* Task input *
-- ==== Sys2Proof/Machine/Tick.lean ====
section
/-! DEFINITION. What happens by itself: the events that are due at a moment, the samples that a
microsecond brings, and the passage of a microsecond (log entry 1). No event has its effect here: it
joins the commands that wait. -/

namespace Sys2Proof.Machine

/-! ## The events that are due -/

/-- The command, if it is due. -/
def dueCommand (b : Bool) (i : Instr) : List Instr := if b then [i] else []

/-- R186: the load completes no later than 12 ms after the release of reset (log entry 4). -/
def State.loadDue (s : State) : Bool :=
  !s.ready && (decide (12000 ≤ s.clock.now) || Config.loadDoneBy s.clock.now)

/-- R30: the record in progress completes at most 20 µs after the take (log entry 4). -/
def State.completionDue (s : State) : Bool :=
  match s.lde.busy with
  | some t => decide (t.since + 20 ≤ s.clock.now) || Config.ldeDoneBy (s.clock.now - t.since) s.fresh
  | none => false

/-- R30: a FIFO holds a record, and LDE is free or completes now: "it makes its next take at once". The take that
follows a completion is one of the events of its moment, in the free order (R168: "either may be taken first");
one that comes before the completion does nothing and is then due again (log entry 5). -/
def State.takeDue (s : State) : Bool := (s.lde.busy.isNone || s.completionDue) && s.nextServed.isSome

/-- NVC's operation has reached its completion time. -/
def State.jobDue (s : State) : Bool :=
  match s.nvc.busy with
  | some b => b.done ≤ s.clock.now
  | none => false

/-- The brake timer of `c` is due. -/
def State.brakeDue (s : State) (c : Chan) : Bool :=
  (s.ch c).moc.brakeRunning && decide ((s.ch c).moc.brakeExpiry ≤ s.clock.now)

/-- What is due on channel `c`. -/
def State.dueOn (s : State) (c : Chan) : List Instr :=
  dueCommand (due (s.ch c).moc.stall s.clock.now) (.stall c) ++
  dueCommand (s.brakeDue c) (.brakeExpiry c) ++
  dueCommand (due (s.refreshDeadline c) s.clock.now) (.refreshDeadlineExpiry c) ++
  dueCommand (due (s.waitDeadline c) s.clock.now) (.waitDeadlineExpiry c) ++
  dueCommand (due (s.ch c).auth.window s.clock.now) (.overrideWindowExpiry c)

/-- Every event that is due now. A write's read-back is open (log entry 7). -/
def State.dueNow (s : State) : List Instr :=
  dueCommand s.loadDue .startUpLoad ++
  dueCommand s.takeDue .ldeTake ++
  dueCommand s.completionDue .ldeCompletion ++
  dueCommand s.spacingDue .spacingTimerRunOut ++
  dueCommand (s.jobDue && !s.erasing) (.storeCompletion (Config.readBackValid s.fresh)) ++
  dueCommand (s.jobDue && s.erasing) .calEraseCompletion ++
  dueCommand s.sectorDue .sectorSwitch ++
  allChans.flatMap s.dueOn ++
  allClients.flatMap fun x => dueCommand (s.lapseDue x) (.lapseTimerExpiry x)

/-! ## Samples -/

/-- R3: one Hall sample of channel `c`; an acceptance joins the list. -/
def sampleHall (r : State × List Instr) (c : Chan) : State × List Instr :=
  if r.1.sampled c then
    let f := filterSample r.1.pins.hall[c] (r.1.ch c).hif
    (updHif c (fun _ => f.1) r.1, r.2 ++ (f.2.map fun p => Instr.hallAcceptance c p).toList)
  else r

/-- R3: the Hall inputs of every sampled channel, "once per timebase count". -/
def sampleHalls (s : State) : State × List Instr := allChans.foldl sampleHall (s, [])

/-- R18: the supply sense input, "once every 500 µs on the timebase". -/
def State.sampleSupply (s : State) : List Instr :=
  dueCommand (decide (s.clock.now % 500 = 0)) (.supplySample s.pins.supply)

/-! ## One microsecond -/

/-- Events of one moment in an order that is open: "either may be taken first" (log entry 5). The
first `n` are picked by the fresh number `f`. -/
def anyOrder : Nat → Nat → List Instr → List Instr
  | 0, _, l => l
  | _ + 1, _, [] => []
  | _ + 1, _, [i] => [i]
  | n + 1, f, l =>
    let k := Config.tieBreak f % l.length
    (l[k]?).toList ++ anyOrder n (f + 1) (l.eraseIdx k)

/-- Events of one moment join the commands that wait. -/
def enqueue (l : List Instr) (s : State) : State :=
  { s with pending := s.pending ++ anyOrder l.length s.fresh l, fresh := s.fresh + l.length }

/-- R13, R30: with a step accepted at this moment, LDE_TAKE is one of the moment's events, so that LDE may
take before the step's record joins its FIFO or after; taken while LDE is busy it does nothing, and the
take is then due again (log entry 5). -/
def takeAtArrival (l : List Instr) : List Instr := dueCommand (!l.isEmpty) .ldeTake

/-- One microsecond passes: the counters advance and the inputs are sampled (R2, R3, R18). R3 samples "once per timebase
count" and does not say whether count 0, at the release of reset, has a sample: here the first is at count 1 (DESIGN
CHOICE, log entry 41). -/
def passMicrosecond (s : State) : State :=
  let r := sampleHalls (elapse 1 s)
  enqueue (r.2 ++ takeAtArrival r.2 ++ r.1.sampleSupply ++ r.1.dueNow) r.1

/-- With no command waiting: the events that are due now wait as commands; with none due, a
microsecond passes. -/
def tick (s : State) : State :=
  match s.dueNow with
  | [] => passMicrosecond s
  | l => enqueue l s

end Sys2Proof.Machine
end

* What this task involves *
Going through the listing above, copy out every line that has the string "toList".

* Your response *
    (updHif c (fun _ => f.1) r.1, r.2 ++ (f.2.map fun p => Instr.hallAcceptance c p).toList)
    (l[k]?).toList ++ anyOrder n (f + 1) (l.eraseIdx k)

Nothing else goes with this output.